This Week In Techdirt History: March 28th – April 3rd
from the what-'twas dept
Five Years Ago
This week in 2016, while forensic experts were exploring the DOJ’s recently announced ability to get into Sayed Farook’s iPhone, the DOJ was saying that it only applies to that specific model and sticking by its request for Apple to help it with other devices — all while refusing to tell Apple how it did it. Meanwhile, the Copyright Office was seeking comments on the DMCA notice and takedown provisions, and given the huge problems and spate of automated takedowns, we obviously had some thoughts to submit.
Ten Years Ago
This week in 2011, we were debunking the claim that bad things happen when works fall into the public domain, writing about how greater IP enforcement doesn’t work, and pointing out how sometimes it’s best to just let people copy.

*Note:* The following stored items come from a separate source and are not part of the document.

-- ==== Sys2Proof/Config.lean ====
section
/-! DEFINITION. What one implementation fixes and the spec leaves open: free values, opaque constants without a body, so
that nothing can evaluate them and a claim holds whatever they are. The machine applies each to the plain counter
`State.free`, which it advances, so that every use may have another value. -/

namespace Sys2Proof.Config

/-- A byte whose content the spec calls undefined (Table 5.11, R149, R153, R190, R309). UNVERIFIED, safe: log entry 8. -/
opaque freeByte : Nat → BitVec 8

/-- The route word that the route computer built for a traced map, as a number of 8,192 bits (R221): the spec asks for one
that realises the map under R213 and several do. UNVERIFIED, safe: log entry 9. -/
opaque routeWord : Nat → Nat

/-- A choice among several that the spec leaves open: which shortest routes a table holds (R448), whether a late write to an
index table is seen (R293), a measured turn (R430), how far an abandoned run came (R188, Table 11.4), and the others of the
log entry. UNVERIFIED, safe: log entry 10. -/
opaque freeNat : Nat → Nat

/-- Whether a bank request that another node reports is a thermal one, and what the plans of other nodes allow and list in a
marker: no frame carries their slack (R54, R56, R57, R437). UNVERIFIED, safe: log entries 45 and 53. -/
opaque farThermal : Nat → Bool
opaque farSlack : Nat → Bool
opaque farListed : Nat → List (BitVec 16)

/-- What an event counter holds after an event that its width cannot count: no rule says whether it wraps or saturates
(R96 gives V + 1). UNVERIFIED, safe: log entry 14. -/
opaque counterOver : Nat → BitVec 32

end Sys2Proof.Config
end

Another judge rejected the idea that the DMCA requires a proactive approach from service providers, while it turned out that a judge who gave approval to the lumping together of multiple unrelated copyright claims was a former RIAA lobbyist. This was also the week that we saw a very worrying ruling on fair use (which would later be overturned in an important appeals court decision that has recently become very relevant again) when a judge said Richard Prince’s appropriation art is infringing.
Fifteen Years Ago
This week in 2006, a new German law was set to give casual file sharers significant jailtime, while TorrentSpy was fighting the MPAA’s attempts to reinterpret the Supreme Court’s opinions on file sharing. The DRM makers were getting ever more elaborate even as more and more people were pointing out that copy protection doesn’t work. YouTube was seeking to shake its reputation as a piracy haven with legit partnerships, and a ten-minute video limit that is hard to imagine today. This was also the week that Apple’s lawyers, in their trademark fight with the record company of the same name, brought out the now-famous “moron in a hurry” test.